* [Task prompt]: Write out exactly the lines from the first line of the records below through the line that contains "index it has. -/", and stop there.

----

-- ==== Sys2Proof/Machine/ProfileTable.lean ====
section
/-! DEFINITION. The Profile Table's commands (chapter 2): LOOKUP, ENROL, AMEND and RETIRE PROFILE. -/

namespace Sys2Proof.Machine

/-! ### Door lists (R17) -/

/-- R17: an entry's fields lie in their ranges. -/
def doorInRange (cars : Nat) (d : Door) : Bool :=
  decide (1 ≤ d.car ∧ d.car ≤ cars ∧ d.offset ≤ 250000 ∧ 600 ≤ d.width ∧ d.width ≤ 2000)

/-- R17: the index of the first entry that fails, given the offset of the entry before it and the index it has. -/
def firstFailing (cars : Nat) : Option Nat → Nat → List Door → Option Nat
  | _, _, [] => none
  | before, i, d :: ds =>
      let follows := match before with
        | none => true
        | some e => decide (e < d.offset)
      if doorInRange cars d && follows then firstFailing cars (some d.offset) (i + 1) ds else some i

/-- R17: the index that the answer carries for an invalid list: 0 for its length, else the first entry that fails; none
for a valid list. -/
def doorListFault (cars : Nat) (ds : List Door) : Option Nat :=
  if 1 ≤ ds.length ∧ ds.length ≤ Config.doorListMax then firstFailing cars none 1 ds else some 0

/-! ### ENROL PROFILE (R19) -/

/-- A profile put in its place in ascending order of code (R16). -/
def insertProfile (p : Profile) : List Profile → List Profile
  | [] => [p]
  | q :: qs => if p.code < q.code then p :: q :: qs else q :: insertProfile p qs

/-- R19: ENROL PROFILE. -/
def enrolProfileWork (code : Nat) (v : Nat × Nat × List Door) (s : State) : State × Reply :=
  let cars := v.1
  let q := v.2.1
  let doors := v.2.2
  if ¬(1 ≤ code ∧ code ≤ 255 ∧ 1 ≤ cars ∧ cars ≤ 10 ∧ q ≤ 250000) then (s, ⟨.outOfRange, num 0⟩)
  else
    match doorListFault cars doors with
    | some i => (s, ⟨.outOfRange, num i⟩)
    | none =>
        if (s.profile? code).isSome then (s, reply .conflict)
        else if Config.profileCapacity ≤ s.profiles.length then (s, reply .noSpace)
        else if s.freePool < doors.length then (s, reply .noSpace)
        else
          let free := s.freePool - doors.length
          ({ s with
              profiles := insertProfile { code := code, cars := cars, q := q, doors := doors, refs := 0 } s.profiles
              freePool := free },
            ⟨.done, num free⟩)

/-- ENROL_PROFILE (R19): creates a profile and takes its door-list length from the pool, after the range, list, code,
table and pool checks. -/
def execEnrolProfile (key : Key) (data : List Byte) (s : State) : Host.Outcome State Fault Refusal :=
  live s (serve ⟨3#8, 3#8, key, 0#8, data⟩ (decoded (readProfile data) (enrolProfileWork key.k1.toNat)))

/-! ### AMEND PROFILE (R20, R21) -/

/-- The state with one profile changed. -/
def modProfile (code : Nat) (g : Profile → Profile) (s : State) : State :=
  { s with profiles := s.profiles.map fun p => if p.code == code then g p else p }

/-- R20: a new car count. -/
def amendCars (p : Profile) (v : Nat) (s : State) : State × Reply :=
  if ¬(1 ≤ v ∧ v ≤ 10) then (s, reply .outOfRange)
  else if (p.doors.all fun d => decide (d.car ≤ v)) = false then (s, reply .conflict)
  else (modProfile p.code (fun x => { x with cars := v }) s, reply .done)

/-- R20: a new detection offset. -/
def amendOffset (p : Profile) (v : Nat) (s : State) : State × Reply :=
  if 250000 < v then (s, reply .outOfRange)
  else (modProfile p.code (fun x => { x with q := v }) s, reply .done)

/-- R20, R21: a new door list; the old entries are returned and the new list's length taken in one step. -/
def amendDoors (p : Profile) (ds : List Door) (s : State) : State × Reply :=
  match doorListFault p.cars ds with
  | some i => (s, ⟨.outOfRange, num i⟩)
  | none =>
      if s.freePool + p.doors.length < ds.length then (s, reply .noSpace)
      else
        let free := s.freePool + p.doors.length - ds.length
        (modProfile p.code (fun x => { x with doors := ds }) { s with freePool := free }, ⟨.done, num free⟩)

/-- R20: AMEND PROFILE of the field that a selector names: CAR_COUNT 4, OFFSET 5, DOOR_LIST 6. -/
def amendProfileWork (code sel : Nat) (data : List Byte) (s : State) : State × Reply :=
  match s.profile? code with
  | none => (s, reply .noRecord)
  | some p =>
      if ¬(4 ≤ sel ∧ sel ≤ 6) then (s, reply .badRequest)
      else
        let whenFree (work : State → State × Reply) (s : State) : State × Reply :=
          if 0 < p.refs then (s, reply .inUse) else work s
        if sel = 4 then decoded (readNum data) (fun v => whenFree (amendCars p v)) s
        else if sel = 5 then decoded (readNum data) (fun v => whenFree (amendOffset p v)) s
        else decoded (readDoorList data) (fun ds => whenFree (amendDoors p ds)) s

/-- AMEND_PROFILE (R20): changes the car count, the detection offset or the door list of a profile whose reference
count is 0. -/
def execAmendProfile (key : Key) (sel : Byte) (data : List Byte) (s : State) : Host.Outcome State Fault Refusal :=
  live s (serve ⟨2#8, 3#8, key, sel, data⟩ (amendProfileWork key.k1.toNat sel.toNat data))

/-! ### RETIRE PROFILE (R22) -/

/-- R22: RETIRE PROFILE. -/
def retireProfileWork (code : Nat) (s : State) : State × Reply :=
  match s.profile? code with
  | none => (s, reply .noRecord)
  | some p =>
      if 0 < p.refs then (s, reply .inUse)
      else
        let free := s.freePool + p.doors.length
        ({ s with profiles := s.profiles.filter (fun x => x.code != code), freePool := free }, ⟨.done, num free⟩)

/-- RETIRE_PROFILE (R22): removes a profile with reference count 0 and returns its door-list entries to the pool. -/
def execRetireProfile (key : Key) (data : List Byte) (s : State) : Host.Outcome State Fault Refusal :=
  live s (serve ⟨4#8, 3#8, key, 0#8, data⟩ (noData data (retireProfileWork key.k1.toNat)))

/-! ### LOOKUP PROFILE (R23) -/

/-- A door-list entry with its index (R23, R197). -/
def doorData (d : Nat × Door) : List Byte := num d.1 ++ [chr d.2.car] ++ num d.2.offset ++ num d.2.width

/-- The doors of a list with their indices. -/
def doorEntries (ds : List Door) : List (Nat × Door) := indexed 1 ds

/-- R23: a whole profile record, the reference count before the door list as R23 names them; the field table has them the
other way round: the model's choice (log entry 33). -/
def profileData (p : Profile) : List Byte :=
  num p.code ++ num p.cars ++ num p.q ++ num p.refs ++ listOf doorData (doorEntries p.doors)

/-- LOOKUP_PROFILE (R23): returns one enrolled profile with its door list. -/
def execLookupProfile (key : Key) (data : List Byte) (s : State) : Host.Outcome State Fault Refusal :=
  live s (serve ⟨1#8, 3#8, key, 0#8, data⟩
    (noData data fun s =>
      match s.profile? key.k1.toNat with
      | some p => answer .done (profileData p) s
      | none => answer .noRecord [] s))

/-- R23: the table: the profiles in ascending order of code with list length and reference count, and the free pool
count. The number of profiles is the list's count character and no item of its own: the model's choice (log entry 12). -/
def profileTableData (s : State) : List Byte :=
  listOf (fun p : Profile => num p.code ++ num p.doors.length ++ num p.refs) s.profiles ++ num s.freePool

/-- LOOKUP_PROFILE_TABLE (R23): returns the enrolled codes with their list lengths and reference counts, and the free
pool count. -/
def execLookupProfileTable (key : Key) (data : List Byte) (s : State) : Host.Outcome State Fault Refusal :=
  live s (serve ⟨1#8, 3#8, key, 1#8, data⟩ (noData data fun s => answer .done (profileTableData s) s))

end Sys2Proof.Machine
end

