/-! ### Presence and releases -/

/-- R84, R86, R104 to R111, R113, R114, R116: a bay report and the presence list. GAP: a first interruption is recorded SUSPECT, a second
one OCCUPIED with PRESENCE_NEW, a clear report retires a SUSPECT record, starts the clear-hold of an OCCUPIED one, and
begins a suspended clear-hold afresh. EDGE likewise from OCCUPIED, judged after GAP. A full list sets the bay's overflow
mark, which bars creations and which a wholly clear report clears. A record that stays OCCUPIED is reported as an entrapment
once it is older than the limit while its bay or berth is closing, closed or held open. The first record or mark of a zone
is an onset: a WARNING bay's warning is held, and a CLOSING bay reopens, or is HELD_OPEN at the reopen limit. -/
def Obligations.ReportsSetThePresenceRecords : Prop :=
  ∀ (s : State) (f : Face) (b : Nat) (chars : List Byte) (x : Bay), PresenceListKept s → s.reporting f b chars →
    s.bay? f b = some x →
    ∃ t, exec (.responseComplete f chars) s = .next t ∧
      ∀ (r : BayResponse) (hold : Time), r = readBayResponse (chars.take 6) →
        hold = s.after (s.face f).config.clearHold →
      (s.presenceAt f b .gap = none →
        (r.beams = 0#4 ∨ x.overflow = true → t.presenceAt f b .gap = none) ∧
        (r.beams ≠ 0#4 → x.overflow = false →
          (s.presence.length < 48 →
            t.bareAt f b .gap = some ⟨f, b, .gap, .suspect, s.now, some r.beams, s.now, none, none, false⟩) ∧
          (48 ≤ s.presence.length → t.presenceAt f b .gap = none ∧ t.latched f .presenceOverflow = true ∧
            ∃ y, t.bay? f b = some y ∧ y.overflow = true) ∧
          ((s.face f).berth.state = .vacant → t.latched f .tracksidePresence = true))) ∧
      (∀ g, s.presenceAt f b .gap = some g →
        (r.beams ≠ 0#4 → t.bareAt f b .gap = some (g.seen s.now r.beams).bare ∧
          (g.state = .suspect → t.latched f .presenceNew = true)) ∧
        (r.beams = 0#4 →
          (g.state = .suspect → t.presenceAt f b .gap = none) ∧
          (g.state = .occupied → t.bareAt f b .gap = some (g.clear s.now hold).bare) ∧
          (g.state = .clearing → ∀ d v, g.clearHold = some ⟨d, v⟩ →
            t.bareAt f b .gap = some (if v then (g.clear s.now hold).bare else g.bare)))) ∧
      (∀ room : Bool, room = decide ((match s.presenceAt f b .gap with
            | none => if r.beams ≠ 0#4 ∧ x.overflow = false then s.presence.length + 1 else s.presence.length
            | some g => if g.state = .suspect ∧ r.beams = 0#4 then s.presence.length - 1 else s.presence.length) < 48) →
        s.presenceAt f b .edge = none →
        (r.edge = false ∨ x.overflow = true → t.presenceAt f b .edge = none) ∧
        (r.edge = true → x.overflow = false →
          (room = true →
            t.bareAt f b .edge = some ⟨f, b, .edge, .occupied, s.now, none, s.now, none, none, false⟩ ∧
              t.latched f .presenceNew = true) ∧
          (room = false → t.presenceAt f b .edge = none ∧ t.latched f .presenceOverflow = true ∧
            ∃ y, t.bay? f b = some y ∧ y.overflow = true))) ∧
      (∀ g, s.presenceAt f b .edge = some g →
        (r.edge = true → t.bareAt f b .edge = some (g.seen s.now 0#4).bare) ∧
        (r.edge = false → g.state = .occupied → t.bareAt f b .edge = some (g.clear s.now hold).bare) ∧
        (r.edge = false → g.state = .clearing → ∀ d v, g.clearHold = some ⟨d, v⟩ →
          t.bareAt f b .edge = some (if v then (g.clear s.now hold).bare else g.bare))) ∧
      (r.beams = 0#4 → r.edge = false → ∃ y, t.bay? f b = some y ∧ y.overflow = false) ∧
      (∀ g c z, ¬(g = f ∧ c = b) → t.bareAt g c z = s.bareAt g c z) ∧
      (∀ g, s.presenceAt f b .gap = some g → g.state = .occupied → r.beams ≠ 0#4 →
        ∃ q, t.presenceAt f b .gap = some q ∧
          (s.age g.onset ≤ (s.face f).config.entrapment → q.reported = g.reported) ∧
          ((s.face f).config.entrapment < s.age g.onset →
            ((t.face f).berth.state = .closing ∨ (t.face f).berth.state = .secured ∨
              (r.platformHandle = false ∧ r.trackHandle = false ∧ ∃ y, t.bay? f b = some y ∧
                (y.state = .closing ∨ y.state = .closedLocked ∨ y.state = .heldOpen))) →
            q.reported = true ∧ (g.reported = false → t.latched f .entrapment = true))) ∧
      (x.overflow = false → x.restorePending = false → r.platformHandle = false → r.trackHandle = false →
        (r.beams ≠ 0#4 ∧ s.presenceAt f b .gap = none) ∨ (r.edge = true ∧ s.presenceAt f b .edge = none) →
        (x.state = .warning →
          ∃ y, t.bay? f b = some y ∧ y.state = .warning ∧ y.deadline = none ∧ y.liveWarning = x.liveWarning ∧
            y.reopens = x.reopens ∧ y.lastCommand = x.lastCommand) ∧
        (x.state = .closing → r.report.motorFault = false → r.report.closedLocked = false →
          ∀ allowed, allowed = decide (b ∈ s.mask f ∨ (s.face f).fi.mode = .maintenance) →
            ∃ y, t.bay? f b = some y ∧ y.lastCommand = some (if allowed = true then .open else .hold) ∧
              (allowed = true → (s.face f).line.frozen = false → (t.face f).line.carries b .open) ∧
              (allowed = false → (t.face f).line.carries b .hold) ∧
              (x.reopens < (s.face f).config.reopenLimit →
                y.state = .reopening ∧ y.reopens = x.reopens + 1 ∧
                  y.deadline =
                    if allowed = true then s.deadline f .open (s.face f).config.openLimit else none) ∧
              ((s.face f).config.reopenLimit ≤ x.reopens →
                y.state = .heldOpen ∧ y.reopens = x.reopens ∧ y.deadline = none ∧ t.latched f .reopenLimit = true)))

----

* [Task result]:
-- ==== Sys2Proof/Machine/ProfileTable.lean ====
section
/-! DEFINITION. The Profile Table's commands (chapter 2): LOOKUP, ENROL, AMEND and RETIRE PROFILE. -/

namespace Sys2Proof.Machine

/-! ### Door lists (R17) -/

/-- R17: an entry's fields lie in their ranges. -/
def doorInRange (cars : Nat) (d : Door) : Bool :=
  decide (1 ≤ d.car ∧ d.car ≤ cars ∧ d.offset ≤ 250000 ∧ 600 ≤ d.width ∧ d.width ≤ 2000)

/-- R17: the index of the first entry that fails, given the offset of the entry before it and the index it has. -/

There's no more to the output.